Фокусник в это время висел вниз головой, и рубаха упала на его свободно болтающиеся руки. Он немного поиграл в клоуна, развернулся, как доска, обратно в вертикальное положение с выражением ужаса на лице, стыдясь своего неопрятного наряда.
— Не даст ли кто-нибудь монетку, любезные? — взмолился он. — Я куплю одежду лучшего покроя.
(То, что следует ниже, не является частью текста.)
/-- A read of the register at `off` of BAR0. -/
def State.regRead (s : State) (off : Nat) (half : Option Bool) : State :=
  let v := halfOf half (s.regValue off)
  (if s.answers off then s.regClear off half else s).emit (.value v)

/-- Reset the units whose bits are set in `v`: the bit `i` of the register is unit `first + i` of a kind of `blockReset`. -/
def State.resetBits (s : State) (kind first n v : Nat) : State :=
  (setBitsOf n v).foldl (fun s i => s.blockReset kind (first + i)) s

/-- A write of the register at `off` of BAR0, by the physical function or by the cores. A write to a field that is not writable is
ignored (R26); writing one to a W1C or W1S bit of the half written acts. -/
def State.regWrite (s : State) (who : RingWriter) (off : Nat) (half : Option Bool) (v : Nat) : State :=
  let ones := halfInto half 0 v
  let whole := halfInto half (s.regValue off) v
  let low := half != some true
  let ring := fun (dma : Bool) (i : Nat) =>
    if low || i % 8 == 0 || i % 8 == 4 then s.ringReg who dma (i / 8) (i % 8) whole else s
  if off = 0x100068 then s.setOb O.FOLD_ERR (oneClears (s.ob O.FOLD_ERR) ones)
  else if off = 0x180008 then s.setOb O.DROVE_ERR (oneClears (s.ob O.DROVE_ERR) ones)
  else if 0x181000 ≤ off ∧ off < 0x182000 then ring false ((off - 0x181000) / 8)
  else if 0x1A1000 ≤ off ∧ off < 0x1A2000 then ring true ((off - 0x1A1000) / 8)
  else if off = 0x1E0008 then s.writeBar2 whole
  else if 0x1E0100 ≤ off ∧ off < 0x1E0200 then if low then s.setReg off (whole % 4096) else s
  else if 0x1E0200 ≤ off ∧ off < 0x1E0500 then if low then s.writeOwner ((off - 0x1E0200) / 8) whole else s
  else if off = 0x210000 ∨ off = 0x210008 then s.resetBits 1 (8 * (off - 0x210000)) 64 ones
  else if 0x210010 ≤ off ∧ off < 0x210020 then s.resetBits 2 (8 * (off - 0x210010)) 64 ones
  else if off = 0x210020 then s.resetBits 2 128 16 ones
  else if off = 0x210028 then
    ((s.resetBits 3 0 16 ones).resetBits 4 0 16 (ones >>> 16)).resetBits 5 0 16 (ones >>> 32)
  else s

/-! ### BAR4 (R531, R533, R535, R536, R538, R546) -/

/-- The eight bytes at byte `off` of function `f`'s BAR4, `off` a multiple of 8. -/
def State.bar4Value (s : State) (f off : Nat) : Nat :=
  let x := s.fn f
  if off < 0x8000 then
    if off / 16 < vectorsOf f then bits (TMap.get msixReset x.msix (off / 16)) (64 * (off / 8 % 2)) 64 else 0
  else if off < 0x8100 then maskOf 64 (fun i => x.msixPend.contains (8 * (off - 0x8000) + i))
  else if off = 0x10000 then x.evqBase
  else if off = 0x10008 then x.evqCfg
  else if off = 0x10010 then x.evqHead
  else if off = 0x10018 then x.evqTail + b2n x.phase <<< 16 + x.lost <<< 32
  else if off = 0x10020 then b2n x.mbxBusy <<< 1 + x.mbxCfg + x.mbxDone <<< 32
  else if 0x11000 ≤ off ∧ off < 0x11000 + 16400 then leAt x.mbxReq (off - 0x11000) 8
  else if 0x16000 ≤ off ∧ off < 0x16000 + 16396 then leAt x.mbxResp (off - 0x16000) 8
  else if 0x20000 ≤ off ∧ off < 0x80000 then
    let k := (off - 0x20000) / 4096
    let i := off % 4096 / 8
    if i < 8 ∧ s.ringOwner (decide (48 ≤ k)) (k % 48) = f ∧ s.ob O.PWR_STATE ≠ 4 then s.ringRead (decide (48 ≤ k)) (k % 48) i else 0
  else 0

/-- A read in BAR4; PCIE_EVQ_TAIL's count of lost records is cleared by it. -/
def State.bar4Read (s : State) (f off : Nat) (half : Option Bool) : State :=
  let v := halfOf half (s.bar4Value f off)
  let s := if off = 0x10018 ∧ half ≠ some false then s.setFn f { s.fn f with lost := 0 } else s
  s.emit (.value v)

/-- A write of PCIE_EVQ_CFG: a queue that is enabled starts at record 0 with phase 1. -/
def State.writeEvqCfg (s : State) (f v : Nat) : State :=
  let x := s.fn f
  let x := if v.testBit 5 && !x.evqCfg.testBit 5 then { x with evqTail := 0, phase := true } else x
  s.setFn f { x with evqCfg := v &&& (0x3FFFF + 0xFFF <<< 32) }

/-- A write of PCIE_MBX: the vector fields, then go (R538). -/
def State.writeMbx (s : State) (f v : Nat) : State :=
  let s := s.setFn f { s.fn f with mbxCfg := v &&& 0x3FFC }
  if v.testBit 0 && s.crookUp then s.mailboxGo f else s

/-- A write in BAR4. -/
def State.bar4Write (s : State) (f off : Nat) (half : Option Bool) (v : Nat) : State :=
  let x := s.fn f
  let whole := halfInto half (s.bar4Value f off) v
  let low := half != some true
  if off < 0x8000 then
    let n := off / 16
    if n < vectorsOf f then
      s.msixSet f n (setBits (TMap.get msixReset x.msix n) (64 * (off / 8 % 2)) 64 whole % 2 ^ 97)
    else s
  else if off = 0x10000 then if x.evqCfg.testBit 5 then s else s.setFn f { x with evqBase := whole / 64 * 64 }
  else if off = 0x10008 then s.writeEvqCfg f whole
  else if off = 0x10010 then if low then s.evqHead f whole else s
  else if off = 0x10020 then if low then s.writeMbx f v else s
  else if 0x11000 ≤ off ∧ off < 0x11000 + 16400 then
    s.setFn f { x with mbxReq := patch (padTo 16400 x.mbxReq) (off - 0x11000) (leBytes 8 whole) }
  else if 0x20000 ≤ off ∧ off < 0x80000 then
    let k := (off - 0x20000) / 4096
    let i := off % 4096 / 8
    if i < 8 ∧ (low ∨ i % 4 = 0) ∧ s.ob O.PWR_STATE ≠ 4 then
      s.ringReg (.page (Fin.ofNat 33 f)) (decide (48 ≤ k)) (k % 48) i whole
    else s
  else s

/-! ### The commands -/

/-- An offset of the direct registers, rounded down to its eight bytes, that names a register. -/
def directReg (off : Nat) : Bool := decide (off < 0x4000000) && (regRun (off / 8 * 8)).isSome

/-- An access to an undefined direct register (R529). -/
def State.directBad (s : State) (write : Bool) : State := (s.count O.CTL_STAT (if write then 7 else 6) 1).raise O.CTL_ERR 8

/-- Object of the element whose slot stands at byte `off` of BAR0 (R22). -/
def windowOid (off : Nat) : Nat := (off - 0x4000000) / 2048 * 256 + off % 2048 / 8

/-- A write in BAR0 at byte `off` rounded down to eight bytes. -/
def State.bar0Write (s : State) (who : RingWriter) (off : Nat) (half : Option Bool) (v : Nat) : State :=
  if off < 0x4000000 then
    if !s.answers off then s else if directReg off then s.regWrite who off half v else s.directBad true
  else if off < 0xC000000 then if s.crookUp then s.windowWrite (windowOid off) half v else s
  else s

/-- A read in BAR0. -/
def State.bar0Read (s : State) (off : Nat) (half : Option Bool) : State :=
  if off < 0x4000000 then
    if directReg off || !s.answers off then s.regRead off half else (s.directBad false).emit (.value 0)
  else if off < 0xC000000 then if s.crookUp then s.windowRead (windowOid off) half else s.emit (.value 0)
  else s.emit (.value 0)

/-- A write of a configuration register of the physical function (R527, R528). Clearing VF Enable resets the VFs. -/
def State.writeVfEnable (s : State) (on : Bool) : State :=
  let s := if s.pcie.vfEnable && !on then (List.range s.pcie.numVfs).foldl (fun s v => s.flr (v + 1)) s else s
  { s with pcie := { s.pcie with vfEnable := on } }

/-- REGISTER_WRITE (R26, R529): `half` is none for 8 bytes, else whether the upper 4 bytes are written. -/
def execRegisterWrite (a : RegAddr) (half : Option Bool) (v : BitVec 64) (s : State) : Ans :=
  let n := v.toNat
  match a with
  | .bar0 off => .next (if s.fnUp 0 then s.bar0Write .bar0 (off.toNat / 8 * 8) half n else s)
  | .core off => .next (if off.toNat < 0x4000000 then s.bar0Write .cores (off.toNat / 8 * 8) half n else s)
  | .bar4 f off => awake s <| .next (if s.fnUp f.val then s.bar4Write f.val (off.toNat / 8 * 8) half n else s)
  | .numVfs => awake s <|
    .next (if s.fnUp 0 ∧ !s.pcie.vfEnable then { s with pcie := { s.pcie with numVfs := min 32 n } } else s)
  | .vfEnable => awake s <| .next (if s.fnUp 0 then s.writeVfEnable (n.testBit 0) else s)
  | .bar2Size => awake s <|
    .next (if s.fnUp 0 ∧ 30 ≤ n ∧ n ≤ 36 then { s with pcie := { s.pcie with bar2Log := n } } else s)

/-- READ_CLEAR_REGISTER_READ (R26, R529): the value is returned, then RC fields of the half read are cleared. -/
def execReadClearRegisterRead (a : RegAddr) (half : Option Bool) (s : State) : Ans :=
  match a with
  | .bar0 off => .next (if s.fnUp 0 then s.bar0Read (off.toNat / 8 * 8) half else s)
  | .core off => .next (if off.toNat < 0x4000000 then s.bar0Read (off.toNat / 8 * 8) half else s)
  | .bar4 f off => awake s <| .next (if s.fnUp f.val then s.bar4Read f.val (off.toNat / 8 * 8) half else s)
  | .numVfs => awake s <| .next (if s.fnUp 0 then s.emit (.value s.pcie.numVfs) else s)
  | .vfEnable => awake s <| .next (if s.fnUp 0 then s.emit (.value (b2n s.pcie.vfEnable)) else s)
  | .bar2Size => awake s <| .next (if s.fnUp 0 then s.emit (.value s.pcie.bar2Log) else s)

/-- DIRECT_REGISTER_UNDEFINED_ACCESS (R529): an access of `size` bytes at byte `off` of the direct registers, where it is not aligned,
not of 4 or 8 bytes, or at no register. -/
def execDirectRegisterUndefinedAccess (off : BitVec 26) (size : BitVec 13) (write : Bool) (s : State) : Ans := awake s <|
  let shaped := (size.toNat == 4 || size.toNat == 8) && off.toNat % size.toNat == 0
  if !s.fnUp 0 ∨ (shaped ∧ directReg off.toNat) then .next s
  else
    let s := s.directBad write
    .next (if write then s else s.emit (.value 0))

end Sys2Proof.Machine
end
Монеты зазвенели на платформе внизу, и когда он наклонился, чтобы собрать их, раздался громкий звук лопнувшей ткани. Мужчина смущенно выпрямился в полный рост. Он напрягся, пытаясь увидеть причину звука позади себя, но в результате лишь завертелся вокруг своей оси, демонстрируя толпе, что порвал свои широкие штаны, и теперь его волосатый зад торчит наружу. Когда клоун снова повернулся лицом к смеющейся толпе, он сделал вид, будто ничего не понял.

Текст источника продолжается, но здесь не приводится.